If it’s hard to recall the panic around the Note 7 recall, try recalling the “hoverboard” ban of Christmas 2015. A fad now largely in the rear-view mirror, hoverboards are self-balancing two-wheel scooters built on gyroscopic technology. They use an electric motor to propel the user down the street. More than 60 airlines banned hoverboards because of concerns about—you guessed it—their lithium-ion battery packs. The batteries were large, in order to power the scooter. And like any good fad, dozens of knock-off manufacturers jumped in, potentially bypassing safeguards found in more expensive products like smartphones and tablets.

Even less remembered is the notebook battery crisis of 2006, when some 9.6 million batteries made by Sony and used in notebook computers made by Dell, Apple, Toshiba and others were recalled.

But concerns with lithium-ion batteries, pervasive as the technology is, go back much further. The technology was originally developed in the 1970’s, as it permitted much more power density than nickel cadmium or lead-acid batteries. But with that power came volatility.

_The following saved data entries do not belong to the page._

-- ==== Sys2Proof/Machine/Pages.lean ====
section
/-! DEFINITION. The register map of a lane: every field the register tables of the spec define, one
constant per field, with its access, its reset value and the range its description states
(02_register_pages.md R40 to R44 and the register table of each chapter). A reset the spec takes from a
configuration, a record, the image or the factory is 0 here (assumption log 1, DESIGN CHOICE). -/

namespace Sys2Proof.Machine

/-- Access kinds of the register tables (02_register_pages.md R49 to R51). -/
inductive Access where
  | ro | rw | wo | w1c | w1s | rc | rwl | rws
  deriving DecidableEq, Repr

/-- The values a writable field accepts; any other value reports RANGE (R51). -/
inductive Rng where
  | any
  | nat (lo hi : Nat)
  | int (lo hi : Int)
  /-- finite binary32 between two bit patterns of positive numbers -/
  | f32 (lo hi : Nat)
  | f32pos
  | f32nonneg
  | f32fin
  deriving DecidableEq, Repr

/-- One field of a register table. `cnt` and `stride` describe the tables' `+ 4n` rows. -/
structure Fld where
  page : Nat
  off : Nat
  hi : Nat
  lo : Nat
  acc : Access := .ro
  reset : Nat := 0
  ll : Bool := false
  rng : Rng := .any
  cnt : Nat := 1
  stride : Nat := 0
  deriving DecidableEq, Repr

/-- Element `i` of an array field. -/
def Fld.idx (f : Fld) (i : Nat) : Fld := { f with off := f.off + i * f.stride, cnt := 1, stride := 0 }

/-- The field on instance `n` of a page group (ETH0 to ETH3 and the like). -/
def Fld.inst (f : Fld) (n : Nat) : Fld := { f with page := f.page + n }

/-- The key of the field's register: its byte offset from 0x4000_0000 (R40). -/
def Fld.key (f : Fld) : Nat := f.page * 0x1000 + f.off

def Fld.width (f : Fld) : Nat := f.hi + 1 - f.lo

/-- The field covers the register at page offset `off`. -/
def Fld.covers (f : Fld) (off : Nat) : Bool :=
  if f.cnt = 1 then f.off == off
  else decide (f.off ≤ off) && decide ((off - f.off) % f.stride = 0) && decide ((off - f.off) / f.stride < f.cnt)

namespace R

/-! Page SYS: 03_power_clocks_start.md. -/
def SYS.SERIAL_L : Fld := { page := 0x00, off := 0x040, hi := 31, lo := 0 }
def SYS.SERIAL_H : Fld := { page := 0x00, off := 0x044, hi := 31, lo := 0 }
def SYS.CFGFP_L : Fld := { page := 0x00, off := 0x048, hi := 31, lo := 0 }
def SYS.CFGFP_H : Fld := { page := 0x00, off := 0x04C, hi := 31, lo := 0 }
def SYS.PARTFP_L : Fld := { page := 0x00, off := 0x050, hi := 31, lo := 0 }
def SYS.PARTFP_H : Fld := { page := 0x00, off := 0x054, hi := 31, lo := 0 }
def SYS.CALINV : Fld := { page := 0x00, off := 0x058, hi := 13, lo := 13 }
def SYS.ROLLBACK : Fld := { page := 0x00, off := 0x058, hi := 12, lo := 12 }
def SYS.REASON : Fld := { page := 0x00, off := 0x058, hi := 11, lo := 8 }
def SYS.UPDINT : Fld := { page := 0x00, off := 0x058, hi := 6, lo := 6 }
def SYS.TYPE : Fld := { page := 0x00, off := 0x058, hi := 5, lo := 4, reset := 0x2 }
def SYS.TRIG : Fld := { page := 0x00, off := 0x058, hi := 3, lo := 0, reset := 0x2 }
def SYS.PCYC : Fld := { page := 0x00, off := 0x05C, hi := 31, lo := 0 }
def SYS.MAXOUT : Fld := { page := 0x00, off := 0x060, hi := 31, lo := 16, acc := .rwl }
def SYS.RETPOL : Fld := { page := 0x00, off := 0x060, hi := 0, lo := 0, acc := .rwl }
def SYS.STARTUP : Fld := { page := 0x00, off := 0x064, hi := 31, lo := 0 }
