/-! ### The hub and the whole block -/

/-- Outputs the hub drives (R29, R69). -/
structure Outputs where
  dout : BitVec 16 := 0
  ao : List Nat := List.replicate 8 0
  hwoff : Bool := true
  quench : Bool := false
  /-- frames each pulse output still holds its pulse (R315) -/
  pulses : List Nat := List.replicate 16 0
  /-- FRAME_NO of the command each pulse came from -/
  pulseFno : List Nat := List.replicate 16 0
  /-- quench image loaded by the hub: DOQ and AOQ -/
  qdo : BitVec 16 := 0
  qao : List Nat := List.replicate 8 0
  qvalid : Bool := false
  /-- a written PIO record takes effect at the next apply instant (R138) -/
  qnext : Option (BitVec 16 × List Nat) := none
  deriving DecidableEq, Repr

/-- The I/O hub. -/
structure Hub where
  fno : Nat := 0
  /-- frames since the hub was powered: the clock of the hub's own timers -/
  upFrames : Nat := 0
  running : Bool := false
  /-- start of the current frame on the frame timebase, which is never stepped (R92), in ns -/
  tb : Int := 0
  /-- length of the current frame, and of the one before -/
  flen : Nat := 1000000
  flenPrev : Nat := 1000000
  rnfno : Nat := 0
  clk : LocalClock := {}
  di : Word := 0
  edges : List DiEdge := []
  edrop : Nat := 0
  pcnt : List Word := List.replicate 16 0
  /-- arrivals complete and not yet in a closed frame, in order of completion -/
  waiting : List Arrival := []
  seqs : List (Nat × Nat) := []
  /-- the apply instant of this frame has passed -/
  applied : Bool := false
  closed : Option InputFrame := none
  /-- the verdict carried by the next source 0x01 arrival -/
  verdict : Verdict := {}
  outs : Outputs := {}
  ports : HubPorts := {}
  disp : Display := {}
  /-- hub time at which the lamp test of R508 ends -/
  lamp : Option Nat := none
  deriving DecidableEq, Repr


/-- The whole block. -/
structure State where
  laneA : Lane
  laneB : Lane
  hub : Hub
  ts : Touchstone
  pwr : Power
  startup : Option Startup
  nv : NvStore
  cal : Calendar
  /-- MODEL's own: numbers the free values drawn so far (assumption log 2) -/
  free : Nat
  /-- commands waiting, first in, first out -/
  pending : List Instr
  deriving DecidableEq, Repr

/-- The module with no supply, as it leaves the factory (00_scope.md R3): no lane runs, the outputs are
in the hardware-off state (R69), no command waits. -/
def State.reset : State where
  laneA := { id := .a }
  laneB := { id := .b }
  hub := {}
  ts := {}
  pwr := {}
  startup := none
  nv := {}
  cal := {}
  free := 0
  pending := []

end Sys2Proof.Machine
end

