/-- The registers that show the head of the timestamp queue (Table TIM-8). -/
def Lane.showTsq (l : Lane) : Lane :=
  let l := (l.put R.TSQ.LEVEL l.tsq.length).putB R.TSQ.FULL (decide (16 ≤ l.tsq.length))
  match l.tsq with
  | [] => (((l.put R.TSQ.HVALID 0).put R.TSQ.HPORT 0).put R.TSQ.HID 0).put R.TSQ.HNS 0
      |>.put64 R.TSQ.HSEC_L R.TSQ.HSEC_H 0
  | e :: _ =>
    (((l.put R.TSQ.HVALID 1).put R.TSQ.HPORT e.port).put R.TSQ.HID e.ident).put R.TSQ.HNS (e.ns % 10 ^ 9).toNat
      |>.put64 R.TSQ.HSEC_L R.TSQ.HSEC_H (e.ns / 10 ^ 9).toNat

/-- The lane-local registers of the local clock (Table TIM-7). -/
def Lane.showClock (l : Lane) (c : LocalClock) : Lane :=
  let l := (l.put R.PTP.LTNS (c.ns % 10 ^ 9).toNat).put64 R.PTP.LTSEC_L R.PTP.LTSEC_H (c.ns / 10 ^ 9).toNat
  let l := (l.putI R.PTP.ADJ (c.adj / 256)).putB R.PTP.SERVOOFF c.servoOff
  let n := min (c.steps - l.time.stepBase) (2 ^ 32 - 1)
  let l := l.irqIf (decide (l.get R.PTP.STEPCNT < n)) R.PTP.I_STEP
  l.put R.PTP.STEPCNT n

end Sys2Proof.Machine
end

 Twenty-one years ago, when I was editing PC LapTop Magazine, I had to tell our readers that laptop shipments might be constrained because of a fire in a lithium-ion battery factory. The fire was reportedly caused by a lithium-ion battery
More recently, several cargo planes have apparently been destroyed by the combustion of lithium-ion batteries they were transporting as bulk cargo. In 2010, a UPS 747 cargo aircraft caught fire and crashed near Dubai in the United Arab Emirates. In 2013, an investigation determined the fire was started by the lithium-ion battery cargo. The smoke detection equipment on the aircraft took too long to notify the pilots, the heat from the fire disabled the oxygen system, and the smoke obscured the pilots’ vision. Both were killed in the resulting crash.
In 2016, ICAO (the International Civil Aircraft Organization) prohibited the carrying of lithium-ion batteries as cargo shipments on passenger aircraft. The announcement noted the prohibition “has been eagerly awaited by aircraft manufacturer and pilots associations, which have been the most vocal advocates for the new safety measure.”

All this is not to indict the battery in your smartphone, tablet or notebook. The odds are overwhelming that years of testing and development have made it safe. All the same, this week’s smoke-in-the-cabin incident may not be the last we hear about our indispensable but occasionally troublesome companion, the Lithium-ion battery.